I watch as she starts to move. Damn it, she is not walking away from this. From me. My motives are purely selfish and I'm not too pleased with this side of my personality. But I want this, and I think she does too. We're both just too damn stubborn to make it happen. Not anymore. Something beyond my own mind and body moves me closer to her and I forcefully grab her arm. Not hard enough to hurt, but with just enough force to make it clear that she's not moving.

She looks at me, startled at my display of force and control. "Stop lying to me." I lose my controlled appearance and I know very well that the amount of hurt I feel is displayed openly on my face. The shocked expression on her face melts into one of concern.

"Sara, please. It was nothing. Not important. Let's just get some work done." I can see that she's not backing down either.

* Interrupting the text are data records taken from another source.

-- ==== Sys2Proof/Proofs/ReservedBits.lean ====
section
/-! The first byte of a descriptor: which bits of it the decoder reads and the encoder writes, and the statement about
the reserved ones (30_encoding.md R65 to R68, R70). -/

namespace Sys2Proof

/-! ## The register-direct first byte -/

/-- The path is read from the length bits and the mask bits the length selects, and from no other bit. -/
theorem pathOfByte_congr {b b' : Byte} (hlen : pathLength b = pathLength b')
    (hmask : ∀ k, k < pathLength b → b.getLsbD (2 + k) = b'.getLsbD (2 + k)) : pathOfByte b = pathOfByte b' := by
  rw [pathOfByte, pathOfByte, ← hlen]
  exact List.map_congr_left fun k hk => by rw [hmask k (List.mem_range.mp hk)]

theorem pathMask_lt (p : List Half) : pathMask p < 2 ^ p.length := by
  induction p with
  | nil => decide
  | cons c p ih => cases c <;> simp only [pathMask, List.length_cons, Nat.pow_succ] <;> omega

/-- Below bit 7 the first byte of a path of length `LL` is a number of `2 + LL` bits. -/
theorem pathByte_getLsbD_reserved {p : List Half} (hp : p.length ≤ 3) {j : Nat} (hlo : 2 + p.length ≤ j)
    (hhi : j ≤ 6) : (pathByte p).getLsbD j = false := by
  have hsmall : 4 * pathMask p + p.length < 2 ^ j := by
    calc 4 * pathMask p + p.length < 2 ^ (2 + p.length) := by rw [Nat.pow_add]; have := pathMask_lt p; omega
      _ ≤ 2 ^ j := Nat.pow_le_pow_right (by decide) hlo
  have hbit7 : 0x80 + 4 * pathMask p + p.length = 2 ^ 7 + (4 * pathMask p + p.length) := Nat.add_assoc ..
  rw [pathByte, BitVec.getLsbD_ofNat, hbit7, Nat.testBit_two_pow_add_gt (by omega), Nat.testBit_lt_two_pow hsmall,
    Bool.and_false]

/-! ## The memory-direct first byte -/

/-- The width takes bits 6..0, so with bit 7 clear it determines the byte. -/
theorem eq_of_setWidth_seven_eq {b b' : Byte} (h7 : b.getLsbD 7 = false) (h7' : b'.getLsbD 7 = false)
    (hw : b.setWidth 7 = b'.setWidth 7) : b = b' := by
  refine BitVec.eq_of_getLsbD_eq fun i hi => ?_
  rcases Nat.lt_succ_iff_lt_or_eq.mp hi with hi | rfl
  · simpa [hi] using congrArg (·.getLsbD i) hw
  · rw [h7, h7']

/-! ## Decoding one descriptor -/

section
variable {src src' : Stream} {n : Nat}

theorem decodeOperand_reg {b1 c0 c1 : Byte} {p : List Half} (hb : src n = some b1) (h7 : b1.getLsbD 7 = true)
    (h0 : src (n + 1) = some c0) (h1 : src (n + 2) = some c1) (hp : pathOfByte b1 = p) :
    decodeOperand src n = .done (.reg c0 c1 p) (n + 3) := by
  simp only [decodeOperand, hb, h7, if_true, h0, h1, hp]

theorem decodeOperand_mem {b1 a3 a2 a1 a0 : Byte} (hb : src n = some b1) (h7 : b1.getLsbD 7 = false)
    (h3 : src (n + 1) = some a3) (h2 : src (n + 2) = some a2) (h1 : src (n + 3) = some a1)
    (h0 : src (n + 4) = some a0) :
    decodeOperand src n = .done (.mem (b1.setWidth 7) (BitVec.ofNat 32 (be [a3, a2, a1, a0]))) (n + 5) := by
  simp only [decodeOperand, hb, h7, Bool.false_eq_true, if_false, h3, h2, h1, h0]

/-- Of a register-direct first byte the decoder uses the path only, also where the descriptor is cut. -/
theorem decodeOperand_reg_congr {b b' : Byte} (hb : src n = some b) (hb' : src' n = some b')
    (h7 : b.getLsbD 7 = true) (h7' : b'.getLsbD 7 = true) (hp : pathOfByte b = pathOfByte b')
    (hrest : ∀ k, n < k → src k = src' k) : decodeOperand src n = decodeOperand src' n := by
  have h1 : src (n + 1) = src' (n + 1) := hrest _ (by omega)
  have h2 : src (n + 2) = src' (n + 2) := hrest _ (by omega)
  simp only [decodeOperand, hb, hb', h7, h7', if_true, hp, h1, h2]

end

theorem listStream_cons_of_pos (b b' : Byte) (rest : List Byte) {k : Nat} (hk : 0 < k) :
    listStream (b :: rest) k = listStream (b' :: rest) k := by
  obtain ⟨k, rfl⟩ := Nat.exists_eq_succ_of_ne_zero hk.ne'
  rfl

/-- Settles O4: the decoder takes the path from the bits that are not reserved, the encoder writes the reserved ones 0,
and a memory-direct first byte is its width. -/
theorem reservedBitsAreIgnored : Obligations.ReservedBitsAreIgnored := by
  refine ⟨?ignored, ?written, ?examples, ?memoryDirect⟩
  case ignored =>
    intro b b' rest h7 h7' hlen hmask
    exact decodeOperand_reg_congr rfl rfl h7 h7' (pathOfByte_congr hlen hmask)
      fun k hk => listStream_cons_of_pos b b' rest hk
  case written =>
    exact fun c0 c1 p hp => ⟨pathByte p, rfl, fun j hlo hhi => pathByte_getLsbD_reserved hp hlo hhi⟩
  case examples =>
    intro c0 c1
    have decodes (b : Byte) (p : List Half) (h7 : b.getLsbD 7 = true) (hp : pathOfByte b = p) :
        decodeOperand (listStream [b, c0, c1]) 0 = .done (.reg c0 c1 p) 3 := decodeOperand_reg rfl h7 rfl rfl hp
    exact ⟨decodes 0xE3 _ (by decide) (by decide), decodes 0x83 _ (by decide) (by decide),
      decodes 0x89 _ (by decide) (by decide), decodes 0x81 _ (by decide) (by decide)⟩
  case memoryDirect =>
    intro b b' a3 a2 a1 a0 h7 h7' h
    rw [decodeOperand_mem (b1 := b) rfl h7 rfl rfl rfl rfl, decodeOperand_mem (b1 := b') rfl h7' rfl rfl rfl rfl] at h
    injection h with hd
    injection hd with hw
    exact eq_of_setWidth_seven_eq h7 h7' hw

end Sys2Proof
end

I make a sudden decision and hope that it doesn't backfire on me.

Her lips are soft and tastes of chapstick. Her face is hot under my palm. She doesn't pull away immediately and with courage I didn't know I had my kiss becomes more urgent and demanding. I nearly want to scream in delight when I feel her arms wrap around me. Her hands are hot on my back as they press against the soft material pulling me closer.

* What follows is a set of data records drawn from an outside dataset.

/-- A half-die. -/
structure HalfDie where
  power : HdState := .off
  /-- logical cluster rows (R418) -/
  rows : Nat := 28
  /-- dike masks of its north, east, south and west border (R164) -/
  dikeN : Bool := false
  dikeE : Bool := false
  dikeS : Bool := false
  dikeW : Bool := false
  /-- tide counter while it belongs to no polder, with its tenths of a cycle and its mark (R173, R500) -/
  tide : Nat := 0
  tidePart : Nat := 0
  markDue : Bool := false
  /-- clock step of its arithmetic PLL while it belongs to no polder: step 0 from its next tide mark on (R500) -/
  step : Nat := 0
  /-- nonzero where the SRAM and accumulator contents of its cores are undefined: the free values they read as carry
  this number (R389, R499; log 5) -/
  junk : Nat := 0
  /-- `junk` when the placements of an image were last sent to it: with another number now its S-core memories and slot
  tables are undefined too (R130, R389, R499; log 5) -/
  placed : Nat := 0
  /-- the counters of its cores are undefined too, until a polder reset (R315) -/
  junkRegs : Bool := false
  /-- and so are their flags, until a job starts (R50, R315) -/
  junkFlags : Bool := false
  /-- fenced in service (R422) -/
  fenced : Bool := false
  /-- AVS offset from the fused voltage, mV, and a bound of the loop held it at its last adjustment (R367, R398) -/
  avs : Int := 0
  avsHeld : Bool := false
deriving DecidableEq, Repr

/-! ### The DMA engine (file 13) -/

inductive ChanState where
  | disabled | active | waiting | halted
deriving DecidableEq, Repr

/-- A descriptor read from the ring: its index and 64 bytes (R279). -/
structure Desc where
  index : Nat
  bytes : List Byte
deriving DecidableEq, Repr

/-- A command that a key-value walk has still to issue (R255, R286). -/
inductive WalkStep where
  /-- the list of a sequence on a channel, from byte `first` of it on -/
  | list (ch seq first : Nat)
  /-- take the new key and value of a sequence from OUT_SLUICE -/
  | takeKv (seq : Nat)
  | append (seq : Nat)
  /-- take the query of a sequence from OUT_SLUICE -/
  | takeQuery (seq : Nat)
  | attend (seq stack : Nat)
deriving DecidableEq, Repr

/-- A key-value walk under way (R286). -/
structure Walk where
  /-- the 64 B walk block -/
  block : List Byte
  /-- NTOK and page numbers of each sequence -/
  seqs : List (Nat × List Nat)
  /-- selected channels, ascending, and E (R255) -/
  chans : List Nat
  entries : Nat
  /-- commands still to be issued, in order -/
  steps : List WalkStep
  /-- completions still awaited -/
  waiting : Nat := 0
  /-- staged completions: sequence and channel -/
  staged : List (Nat × Nat) := []
  /-- sluice entries forwarded to IN_SLUICE (R258) -/
  forwarded : Nat := 0
deriving DecidableEq, Repr

/-- A DMA channel. -/
structure DmaCh where
  /-- DMA_RING_BASE ADDR in place, bits [5:1] as written, and DEV -/
  base : Nat := 0
  baseLow : Nat := 0
  dev : Bool := false
  /-- DMA_RING_CTL VECTOR, TIMEOUT_MS, SIZE -/
  vector : Nat := 0
  timeoutMs : Nat := 10
  size : Nat := 0
  /-- DEV_TIME at the last progress of the running descriptor, or as it came to HEAD (R289, R471); DESIGN CHOICE 0 -/
  progressAt : Nat := 0
  /-- DMA_RING_PTR -/
  head : Nat := 0
  tail : Nat := 0
  /-- DMA_STATUS -/
  state : ChanState := .disabled
  ownStall : Bool := false
  dir : Bool := false
  engStop : Bool := false
  code : Status := .ok
  held : Nat := 0
  /-- DMA_ERR_ADDR -/
  errAddr : Nat := 0
  /-- DMA_OWNER FUNC and POLDER -/
  func : Nat := 0
  polder : Nat := 31
  /-- DMA_EDGE_LO and DMA_EDGE_HI -/
  edgeLo : Nat := 0
  edgeHi : Nat := 0
  /-- descriptors read ahead, at most 8, the running one first (R279) -/
  fetched : List Desc := []
  /-- index of the next descriptor to read -/
  fetch : Nat := 0
  /-- the running descriptor has passed its checks and begun -/
  begun : Bool := false
  /-- units, entries, completions or sequences of it that are done (R281) -/
  done : Nat := 0
  /-- it has all its writes issued and waits for its write-back, with its status and DONE -/
  finish : Option (Status × Nat) := none
  /-- units of the running COPY or FROM_SLUICE whose writes have been issued (R280) -/
  issued : Nat := 0
  /-- requests on Melieko links that have no response yet (R441) -/
  remote : Nat := 0
  /-- the next descriptor was found with OWN clear: it is read again at the next TAIL write (R279) -/
  stalled : Bool := false
  /-- bytes of the running descriptor read and not yet used -/
  got : List Byte := []
  /-- the running key-value walk, once its block and lists are checked -/
  walk : Option Walk := none
  /-- times this channel's work was dropped or ended: answers to requests of an earlier life are discarded (R291) -/
  life : Nat := 0
  /-- edge channels of a running NBCMD whose completions are awaited, ascending -/
  awaited : List Nat := []
  /-- status of the lowest-numbered channel that failed (R285) -/
  failed : Option (Nat × Status) := none
  /-- a near-bank command that got HELD and waits for its retry: stack and command (R231, R288) -/
  retry : Option (Nat × NbCmd) := none
  /-- accesses that got HELD and wait for their retry, in order (R212, R288) -/
  retryAccess : List Held := []
  /-- accesses of its descriptor that stand in hold queues (R212) -/
  parked : Nat := 0
  /-- a descriptor could not be read ahead: its address, the status and whether the word is uncorrectable; the error acts
  when that descriptor comes to HEAD (R287; DEDUCED, log 40) -/
  fetchErr : Option (Nat × Status × Bool) := none
  /-- a descriptor read of its is held (R279, R288) -/
  fetching : Bool := false
  /-- what the next descriptor has read ahead of the acknowledgements it need not wait for (R280) -/
  ahead : List Byte := []
deriving DecidableEq, Repr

I am beyond thrilled at the experience of her lips on mine. Just from the feel of her lips and her hands rubbing up and down my back I feel the long forgotten ache of desire coursing through my veins and settling in a burn between my legs. I could never have dreamed it would feel this good.

We break apart at the sound of my cell phone. Someone has incredibly bad timing. Though my lips are no longer on hers, I leave one f my hands where it has settled on her hip, letting her know that I'm not letting her walk away.

"Sidle," I breathe into the phone. Determined not to be distracted from my original plan, I turn my head to her neck and place small kisses just above the collar of her blouse. The work under hot lights of Freemont Street has made her slightly sweaty. Personally, I love it. From my position I can feel her heart rate and hear her struggling to breathe.

"Sara?" I can't believe it. Warrick is on the other end. I'll have to remember to tell him sometime just how bad his timing really is. I think he'd be happy for me.

"Yeah." A few more kisses. "You called me remember? What's up?" My kisses move up her neck until my lips wrap around her earlobe, gently sucking while my tongue plays with the gold hoop trying to get it out of the way so I can taste her.

"Just wondering if you have had that talk yet." He's sounds almost as nervous as I was earlier.

"Mm-hmm." I mumble into the phone.

"How did things go?" I can tell he's smiling on the other end of the phone, his excitement is barely contained.

"Not sure yet," I say, though I happen to think things are going very well. "I'll talk to you about it later." And I snap the phone closed and put it back in the belt clip. My lips still on her ear, I whisper to her, "Can I kiss you again?"

And I am excited beyond belief when she replies, "I think you'd better."